发布时间:2014-11-25 15:23:43来源:linux网站作者:bullbat

Linux虚拟文件系统在内核初始化的start_kernel()函数中主要调用两个函数来实现。

asmlinkage void __init start_kernel(void) 

…… 
vfs_caches_init_early(); 
…… 
vfs_caches_init(totalram_pages); 
…… 
}
 

一、早期初始化

虚拟文件系统的早期初始化有函数vfs_caches_init_early()实现,主要负责dentry和inode的hashtable的初始化工作。

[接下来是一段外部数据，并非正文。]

-- ==== Sys2Proof/Machine/Platform.lean ====
section
/-! DEFINITION. A platform of NUM_CORES instances (00_scope.md R9, 60_exceptions.md R128): each has its own complete
state and its own host port, and they share nothing but the constant tables. NUM_CORES is an argument. -/

namespace Sys2Proof.Machine

/-- A step of instance i. The instances share nothing, so the order in which they step is of no effect
(20_memory.md R48). DESIGN CHOICE, log entry 22: instances with equal draw counts draw equal free values, which R13 does
not say. -/
def platformStep {n : Nat} (cores : Vector State n) (i : Fin n) : Host.Outcome (Vector State n) Fault Refusal :=
  match step cores[i] with
  | .next s => .next (cores.set i s)
  | .fault r => .fault r
  | .refused r => .refused r

/-- Every instance right after reset (R128), each with draw count 0; that their free values are then the same is the
model's DESIGN CHOICE (log entry 22). -/
def platformReset (n : Nat) : Vector State n := Vector.replicate n State.reset

end Sys2Proof.Machine
end

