/-! ### Commands -/

/-- R103: NOP ends rsp_valid and changes nothing else. -/
def Obligations.NopChangesNothingElse : Prop :=
  (∀ cw : CmdWord, cw &&& 0x700#11 = 0x000#11 → decode cw = .nop) ∧
  ∀ s : State, s.seq = .idle → exec .nop s = .next { s with rspValid := false }

/-- R104, R92: INIT opens a computation from the IV, in every phase. -/
def Obligations.InitOpensComputation : Prop :=
  (∀ cw : CmdWord, cw &&& 0x700#11 = 0x100#11 → decode cw = .init) ∧
  ∀ s : State, s.seq = .idle →
    exec .init s = .next { s with
      hs := #v[0x6a09e667#32, 0xbb67ae85#32, 0x3c6ef372#32, 0xa54ff53a#32,
        0x510e527f#32, 0x9b05688c#32, 0x1f83d9ab#32, 0x5be0cd19#32]
      nbytes := 0#61, phase := .absorb, errUsage := false, errIllegal := false, errLen := false,
      rspValid := false }

/-- R76, R105: UPDATE raises ERR_USAGE outside ABSORB and ERR_LEN at the limit; otherwise it stores its byte at FILL,
counts it without a wrap, and starts a block event when it is the block's 64th byte. The clauses on `raised` are the
model's own record (DESIGN CHOICE, log entry 8). -/
def Obligations.UpdateCommand : Prop :=
  (∀ cw : CmdWord, cw &&& 0x700#11 = 0x200#11 → decode cw = .update (cw.extractLsb' 0 8)) ∧
  ∀ (s : State) (b : Byte), s.seq = .idle →
    (s.phase ≠ .absorb → exec (.update b) s = .next { s with
      errUsage := true, raised := { s.raised with usage := true }, rspValid := false }) ∧
    (s.phase = .absorb → s.nbytes.toNat = 2 ^ 61 - 1 → exec (.update b) s = .next { s with
      errLen := true, phase := .fault, raised := { s.raised with len := true }, rspValid := false }) ∧
    (s.phase = .absorb → s.nbytes.toNat < 2 ^ 61 - 1 → s.buf.wf = true →
      ∃ t, exec (.update b) s = .next t ∧
        t = { s with
          buf := t.buf, nbytes := t.nbytes, rspValid := false
          seq := if s.nbytes.toNat % 64 = 63 then .load else .idle
          cont := if s.nbytes.toNat % 64 = 63 then .absorb else s.cont } ∧
        t.nbytes.toNat = s.nbytes.toNat + 1 ∧
        ∀ j, t.buf.read j = if j = s.nbytes.toNat % 64 then b else s.buf.read j)

/-- R114, R117: UPDATE and FINAL outside ABSORB, and READ outside DONE, raise ERR_USAGE and do nothing else; the READ
leaves some byte, not stated which, in RSP_DATA. The clauses on `raised` and `draws` are the model's own (DESIGN CHOICE,
log entries 8 and 7). -/
def Obligations.UsageErrors : Prop :=
  (∀ (s : State) (i : Instr), s.seq = .idle → s.phase ≠ .absorb → (i = .final ∨ ∃ b, i = .update b) →
    exec i s = .next { s with
      errUsage := true, raised := { s.raised with usage := true }, rspValid := false }) ∧
  ∀ (s : State) (idx : BitVec 5), s.seq = .idle → s.phase ≠ .done →
    ∃ v : Byte, exec (.read idx) s = .next { s with
      errUsage := true, raised := { s.raised with usage := true }, rspValid := true, rspData := v
      draws := s.draws + 1 }

/-- R116: UPDATE in ABSORB at the limit raises ERR_LEN and enters FAULT; the byte is not written and nothing is counted.
In FAULT, UPDATE, FINAL and READ raise ERR_USAGE and stay there, and only INIT or reset leaves FAULT. The clause on
`raised` is the model's own record (DESIGN CHOICE, log entry 8). -/
def Obligations.LengthError : Prop :=
  (∀ (s : State) (b : Byte), s.seq = .idle → s.phase = .absorb → s.nbytes.toNat = 2 ^ 61 - 1 →
    exec (.update b) s = .next { s with
      errLen := true, phase := .fault, raised := { s.raised with len := true }, rspValid := false }) ∧
  (∀ (s : State) (i : Instr), s.seq = .idle → s.phase = .fault →
    (i = .final ∨ (∃ b, i = .update b) ∨ ∃ idx, i = .read idx) →
    ∃ t, exec i s = .next t ∧ t.errUsage = true ∧ t.phase = .fault) ∧
  ∀ s t : State, s.Inv → s.phase = .fault → step s = .next t → t.phase ≠ .fault →
    resetComing s ∨ ∃ cw rest, accepts s cw rest ∧ decode cw = .init

/-- R77, R78, R106: FINAL raises ERR_USAGE outside ABSORB; in ABSORB it pads BUF and runs one block event, or two where
the length field does not fit, and the core is then in DONE. While they run PHASE reads ABSORB. The clause on `raised` is
the model's own record (DESIGN CHOICE, log entry 8). The 66 micro-steps of a block event are R88's and R94's, each one
step of the model (DEDUCED, log entry 1). Obligations.BusyCoreIgnoresHost carries the run clause to every host that
applies no reset. -/
def Obligations.FinalCommand : Prop :=
  (∀ cw : CmdWord, cw &&& 0x700#11 = 0x300#11 → decode cw = .final) ∧
  (∀ s : State, s.seq = .idle → s.phase ≠ .absorb → exec .final s = .next { s with
      errUsage := true, raised := { s.raised with usage := true }, rspValid := false }) ∧
  ∀ s : State, s.seq = .idle → s.phase = .absorb → s.buf.wf = true →
    ∃ t, exec .final s = .next t ∧
      t = { s with
        buf := t.buf, rspValid := false, seq := .load
        cont := if s.nbytes.toNat % 64 ≤ 55 then .done else .pad2 } ∧
      (∀ j < 64, t.buf.read j =
        if j < s.nbytes.toNat % 64 then s.buf.read j
        else if j = s.nbytes.toNat % 64 then 0x80#8
        else if s.nbytes.toNat % 64 ≤ 55 ∧ 56 ≤ j then BitVec.ofNat 8 (8 * s.nbytes.toNat / 2 ^ (8 * (63 - j)))
        else 0x00#8) ∧
      (hostHolds s.inputs →
        (∀ k < if s.nbytes.toNat % 64 ≤ 55 then 66 else 132,
          ∃ u, runSteps k t = .next u ∧ u.busy = true ∧ u.phase = .absorb) ∧
        ∃ u, runSteps (if s.nbytes.toNat % 64 ≤ 55 then 66 else 132) t = .next u ∧ u.busy = false ∧ u.phase = .done)

/-- R97, R107: READ in DONE answers the digest byte and changes only the response register; in any other phase it raises
ERR_USAGE and answers a byte that is not stated. The clauses on `raised` and `draws` are the model's own (DESIGN CHOICE,
log entries 8 and 7). -/
def Obligations.ReadCommand : Prop :=
  (∀ cw : CmdWord, cw &&& 0x700#11 = 0x400#11 → decode cw = .read (cw.extractLsb' 0 5)) ∧
  ∀ (s : State) (idx : BitVec 5), s.seq = .idle →
    (s.phase = .done → ∃ v : Byte, exec (.read idx) s = .next { s with rspData := v, rspValid := true } ∧
      ∀ (i m : Nat) (hi : i < 8), m < 4 → idx.toNat = 4 * i + m →
        v = BitVec.ofNat 8 (s.hs[i].toNat / 2 ^ (24 - 8 * m))) ∧
    (s.phase ≠ .done → ∃ v : Byte, exec (.read idx) s = .next { s with
      errUsage := true, raised := { s.raised with usage := true }, rspValid := true, rspData := v
      draws := s.draws + 1 })

/-- R108: RDSTAT answers STATUS as it stands, with BUSY = 0, and writes no flag. -/
def Obligations.RdstatReportsStatus : Prop :=
  (∀ cw : CmdWord, cw &&& 0x700#11 = 0x500#11 → decode cw = .rdstat) ∧
  ∀ s : State, s.seq = .idle →
    ∃ v : Byte, exec .rdstat s = .next { s with rspData := v, rspValid := true } ∧ v = s.status ∧
      v.getLsbD 0 = false
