-- ==== Sys2Proof/Laws/Host.lean ====
section
/-! SUPPORT. Steps of a core whose host issues commands, each held until it is accepted (45_commands.md R100, R101). -/

namespace Sys2Proof.Machine

/-- A host that issues commands holds the next one. -/
theorem hostHolds_issue (words : List CmdWord) : hostHolds (issue words) := by
  cases words with
  | nil => exact .inl rfl
  | cons w ws => exact .inr ⟨w, issue ws, rfl⟩

/-- While the core is busy and the host holds, a step is the micro-step, and the host's edges stay. -/
theorem step_of_busy_held {s : State} (hs : s.seq ≠ .idle) (hh : hostHolds s.inputs) : step s = microStep s := by
  rcases hh with hi | ⟨cw, rest, hi⟩
  · exact step_of_nil hi
  · rw [step_of_busy hi rfl ((busy_iff s).mpr hs)]
    congr 1
    simp only [HostEdge.unaccepted, ← hi]

/-- A micro-step neither reads nor moves the host's edges. -/
theorem microStep_inputs {s t : State} (h : microStep s = .next t) (edges : List HostEdge) :
    microStep { s with inputs := edges } = .next { t with inputs := edges } ∧ t.inputs = s.inputs := by
  obtain ⟨hq, rfl⟩ | ⟨hq, rfl⟩ | ⟨hj, hq, rfl⟩ | ⟨hq, rfl⟩ := microStep_next h
  · exact ⟨microStep_of_idle (s := { t with inputs := edges }) hq, rfl⟩
  · exact ⟨microStep_of_load (s := { s with inputs := edges }) hq, rfl⟩
  · exact ⟨microStep_of_round (s := { s with inputs := edges }) hq hj, rfl⟩
  · refine ⟨(microStep_of_acc (s := { s with inputs := edges }) hq).trans ?_, by simp⟩
    congr 1
    cases hc : s.cont <;> simp [sAcc, hc, secondPad, startBlock]

/-- The effect of a command does not depend on the host's coming edges. -/
theorem commandEffect_withInputs (i : Instr) (s : State) (edges : List HostEdge) :
    commandEffect i { s with inputs := edges } = { commandEffect i s with inputs := edges } := by
  have hfill : State.fill { s with inputs := edges } = s.fill := rfl
  cases i with
  | nop => rfl
  | init => rfl
  | rdstat => rfl
  | reserved6 => rfl
  | reserved7 => rfl
  | read idx =>
    simp only [commandEffect, readEffect]
    split <;> rfl
  | update b =>
    simp only [commandEffect, updateEffect]
    split
    · rfl
    · split
      · rfl
      · by_cases hf : s.fill = 63
        · simp only [absorbByte, hfill, hf, if_true, startBlock]
        · simp only [absorbByte, hfill, hf, if_false]
  | final =>
    simp only [commandEffect, finalEffect]
    split
    · rfl
    · by_cases hf : s.fill ≤ 55
      · simp only [finalPad, hfill, hf, if_true, startBlock]
      · simp only [finalPad, hfill, hf, if_false, startBlock]

/-- A core with BUSY = 0 accepts the next issued word. -/
theorem step_of_issue {s : State} {cw : CmdWord} {words : List CmdWord} (hs : s.seq = .idle)
    (hi : s.inputs = issue (cw :: words)) :
    step s = .next { commandEffect (decode cw) { s with inputs := issue words } with
      rspValid := responds (decode cw) } := by
  rw [step_of_accepts (cw := cw) (rest := issue words) ⟨hs, ⟨false, .hold cw⟩, hi, rfl, rfl⟩]
  exact exec_of_ready ((not_busy_iff _).mpr hs)

end Sys2Proof.Machine
end

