-- ==== Sys2Proof/Laws/PerInstr.lean ====
section
/-! SUPPORT. One fact about each instruction as syntax: its canonical word lies in its own row of the opcode map, and
the bits it ignores are zero there (30_encoding.md R55, R56). -/

namespace Sys2Proof.Laws.CanonicalWord

/-- The canonical word of `i` selects the row of `i`'s mnemonic, and its ignored bits are 0. -/
def Statement (i : Instr) : Prop :=
  (∃ r ∈ opcodeMap, r.mnemonic = i.mnemonic ∧ r.selects (encode i) = true) ∧ encode i &&& ignoredBits i = 0x000#11

theorem nop : Statement .nop := by unfold Statement; decide

theorem init : Statement .init := by unfold Statement; decide

theorem update (byte : Byte) : Statement (.update byte) := by
  revert byte
  unfold Statement
  decide +kernel

theorem final : Statement .final := by unfold Statement; decide

theorem read (idx : BitVec 5) : Statement (.read idx) := by
  revert idx
  unfold Statement
  decide +kernel

theorem rdstat : Statement .rdstat := by unfold Statement; decide

theorem reserved6 : Statement .reserved6 := by unfold Statement; decide

theorem reserved7 : Statement .reserved7 := by unfold Statement; decide

end Sys2Proof.Laws.CanonicalWord
end

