-- ==== Sys2Proof/Tests/Slice0.lean ====
section
/-! SUPPORT. Tests of the model, with expected values from spec/95_test_vectors.md and the rules, and for each statement
of Certificates/Slice0/Obligations.lean that has hypotheses a witness that meets all of them together. -/

namespace Sys2Proof.Tests

open Sys2Proof.Machine

/-! ### Small states -/

/-- The state a result answers, tested. -/
def shows (r : Result) (p : State → Bool) : Bool :=
  match r with
  | .next t => p t
  | .fault _ => false
  | .refused _ => false

/-- An open computation after n bytes, with the given block buffer. -/
def absorbing (n : Nat) (buf : Memory) : State :=
  { State.reset with phase := .absorb, hs := iv, nbytes := BitVec.ofNat 61 n, buf := buf }

/-- BUF after the three UPDATEs of "abc". -/
def abcBuf : Memory := [(0, 0x61#8), (1, 0x62#8), (2, 0x63#8)]

/-- BUF of the padded "abc" block (95_test_vectors.md L1-2). -/
def abcBlock : Memory := [(0, 0x61#8), (1, 0x62#8), (2, 0x63#8), (3, 0x80#8), (63, 0x18#8)]

/-- HS after "abc" (95_test_vectors.md 2.5). -/
def abcHash : HashState :=
  #v[0xba7816bf#32, 0x8f01cfea#32, 0x414140de#32, 0x5dae2223#32,
    0xb00361a3#32, 0x96177a9c#32, 0xb410ff61#32, 0xf20015ad#32]

/-- The core after "abc" was finalised. -/
def finished : State := { State.reset with phase := .done, hs := abcHash, nbytes := 3#61, buf := abcBlock }

/-- The core after a length error. -/
def faulted : State :=
  { absorbing (2 ^ 61 - 1) [] with phase := .fault, errLen := true, raised := ⟨false, false, true⟩ }

/-- A block event of the padded "abc" block that is in a given micro-step. -/
def running (q : Seq) (c : Cont) : State := { absorbing 3 abcBlock with seq := q, cont := c }

/-- The working registers at the end of the "abc" block event (95_test_vectors.md 2.4). -/
def abcWorking : Working :=
  ⟨0x506e3058#32, 0xd39a2165#32, 0x04d24d6c#32, 0xb85e2ce9#32,
    0x5ef50f24#32, 0xfb121210#32, 0x948d25b6#32, 0x961f4894#32⟩

/-- A core with what the host drives next. -/
def driven (e : HostEdge) (s : State) : State := { s with inputs := [e] }

/-! ### Ill-formed lines are refused (30_encoding.md R59) -/

theorem test_update_256_refused :
    AsmLine.wellFormed (.update 256) = false ∧ assemble (.update 256) = .error .byteAbove255 := ⟨by decide, rfl⟩

theorem test_read_32_refused :
    AsmLine.wellFormed (.read 32) = false ∧ assemble (.read 32) = .error .indexAbove31 := ⟨by decide, rfl⟩

theorem test_word_0x800_refused :
    AsmLine.wellFormed (.word 0x800) = false ∧ assemble (.word 0x800) = .error .wordAbove0x7FF := ⟨by decide, rfl⟩

theorem test_largest_operands_well_formed :
    AsmLine.wellFormed (.update 255) = true ∧ AsmLine.wellFormed (.read 31) = true ∧
    AsmLine.wellFormed (.word 0x7FF) = true := by decide

/-! ### Decoding, from words written out by hand from R56's patterns -/

theorem test_decode_nop : decode 0b00000000000#11 = .nop ∧ decode 0b00011111111#11 = .nop := by decide
theorem test_decode_init : decode 0b00100000000#11 = .init ∧ decode 0b00110101011#11 = .init := by decide
theorem test_decode_update :
    decode 0b01001100001#11 = .update 0x61#8 ∧ decode 0b01010000000#11 = .update 0x80#8 := by decide
theorem test_decode_final : decode 0b01100000000#11 = .final ∧ decode 0b01111111111#11 = .final := by decide
theorem test_decode_read :
    decode 0b10011100101#11 = .read 5#5 ∧ decode 0b10000011111#11 = .read 31#5 := by decide
theorem test_decode_rdstat : decode 0b10100000000#11 = .rdstat ∧ decode 0b10111111111#11 = .rdstat := by decide
theorem test_decode_reserved6 : decode 0b11000000000#11 = .reserved6 ∧ decode 0b11011111111#11 = .reserved6 := by decide
theorem test_decode_reserved7 : decode 0b11100000000#11 = .reserved7 ∧ decode 0b11111111111#11 = .reserved7 := by decide

theorem test_decodeTableWord :
    decodeTableWord 16 0x261 = some (.update 0x61#8) ∧ decodeTableWord 11 0x4FF = some (.read 31#5) ∧
    decodeTableWord 16 0x800 = none := by decide

theorem test_wide_number_refused_by_name :
    decodeNat 0x800 = .error .widerThanElevenBits ∧ decodeNat 0x7FF = .ok .reserved7 := ⟨rfl, rfl⟩

theorem test_encode_words :
    encode .nop = 0x000#11 ∧ encode .init = 0x100#11 ∧ encode (.update 0x62#8) = 0x262#11 ∧ encode .final = 0x300#11 ∧
    encode (.read 31#5) = 0x41F#11 ∧ encode .rdstat = 0x500#11 ∧ encode .reserved6 = 0x600#11 ∧
    encode .reserved7 = 0x700#11 := by decide

/-! ### Command programs (R59, R60; 95_test_vectors.md 3) -/

theorem test_parse_mnemonics_any_case :
    parseLine "rdStat ; -> rsp 00 (IDLE)".toList = .ok (some .rdstat) ∧
    parseLine "UPDATE 0x61 ; 261".toList = .ok (some (.update 0x61)) ∧
    parseLine "update 'a'".toList = .ok (some (.update 0x61)) ∧ parseLine "  ; only a comment".toList = .ok none := by
  decide

theorem test_parse_word_and_read :
    parseLine ".word 0x4FF".toList = .ok (some (.word 0x4FF)) ∧ parseLine "READ 31".toList = .ok (some (.read 31)) ∧
    parseLine "READ".toList = .error .malformedLine := by decide

theorem test_parse_bytes :
    parseLine "UPDATES \"a\\x80;\"".toList = .ok (some (.updates [0x61#8, 0x80#8, 0x3b#8])) ∧
    parseLine "UPDATES \"\\x\"".toList = .error .malformedLine ∧
    parseLine "UPDATES \"\\y\"".toList = .ok (some (.updates [0x5c#8, 0x79#8])) := by decide

theorem test_assemble_hash :
    (assemble (.hash [0x61#8])).toOption.map (fun ws => (ws.take 4, ws.length)) =
      some ([0x100#11, 0x261#11, 0x300#11, 0x400#11], 35) := by decide

/-! ### Word datapath (95_test_vectors.md 2.1) -/

theorem test_rotr : rotr 0x12345678#32 2 = 0x048d159e#32 ∧ rotr 0x12345678#32 25 = 0x1a2b3c09#32 := by decide
theorem test_shr : shr 0x12345678#32 3 = 0x02468acf#32 ∧ shr 0x12345678#32 10 = 0x00048d15#32 := by decide
theorem test_bigS :
    bigS0 0x12345678#32 = 0x66146474#32 ∧ bigS1 0x12345678#32 = 0x3561abda#32 ∧
    bigS0 0x80000000#32 = 0x20040200#32 ∧ bigS1 0x00000001#32 = 0x04200080#32 := by decide
theorem test_smallS :
    smallS0 0x12345678#32 = 0xe7fce6ee#32 ∧ smallS1 0x12345678#32 = 0xa1f78649#32 ∧
    smallS0 0xffffffff#32 = 0x1fffffff#32 ∧ smallS1 0xffffffff#32 = 0x003fffff#32 := by decide
theorem test_ch_maj :
    ch 0xffff0000#32 0x12345678#32 0x9abcdef0#32 = 0x1234def0#32 ∧
    maj 0xf0f0f0f0#32 0xff00ff00#32 0x0f0f0f0f#32 = 0xff00ff00#32 := by decide
theorem test_add32_drops_carry : (0xbb67ae85#32 : Word) + 0xd39a2165#32 = 0x8f01cfea#32 := by decide

/-! ### Commands, one step each (95_test_vectors.md 2.8) -/

theorem test_nop_ends_response :
    shows (exec .nop { absorbing 5 [] with rspValid := true })
      (fun t => t.rspValid == false && t.nbytes == 5#61 && t.status == 0x02#8) = true := by decide

theorem test_init_leaves_fault :
    shows (exec .init faulted) (fun t => t.status == 0x02#8 && t.nbytes == 0#61 && t.hs == iv) = true := by
  decide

/*在start_kernel中调用,用于文件系统中早期的初始化*/ 
void __init vfs_caches_init_early(void) 

/*初始化两个hashtable*/ 
dcache_init_early(); 
inode_init_early(); 

1.1 dcache

static void __init dcache_init_early(void) 

int loop; 
 
/* If hashes are distributed across NUMA nodes, defer
 * hash allocation until vmalloc space is available.
 */ 
if (hashdist) 
return; 
/*dentry hashtable的空间分配*/ 
dentry_hashtable = 
alloc_large_system_hash("Dentry cache", 
sizeof(struct hlist_head), 
dhash_entries, 
13, 
HASH_EARLY, 
&d_hash_shift, 
&d_hash_mask, 
0); 
/*hashtable的各个链表初始化*/ 
for (loop = 0; loop < (1 << d_hash_shift); loop++) 
INIT_HLIST_HEAD(&dentry_hashtable[loop]); 

1.2  inode

/*
 * Initialize the waitqueues and inode hash table.
 */ 
void __init inode_init_early(void) 

int loop; 
 
/* If hashes are distributed across NUMA nodes, defer
 * hash allocation until vmalloc space is available.
 */ 
if (hashdist) 
return; 
/*从cache中分配inode hashtable的内存空间*/ 
inode_hashtable = 
alloc_large_system_hash("Inode-cache", 
sizeof(struct hlist_head), 
ihash_entries, 
14, 
HASH_EARLY, 
&i_hash_shift, 
&i_hash_mask, 
0); 
/*初始化hashtable 的各个链表*/ 
for (loop = 0; loop < (1 << i_hash_shift); loop++) 
INIT_HLIST_HEAD(&inode_hashtable[loop]); 
}


二、后期初始化

这阶段对inode、dentry、mount、字符设备驱动模型以及块设备驱动模型做了相应的初始化。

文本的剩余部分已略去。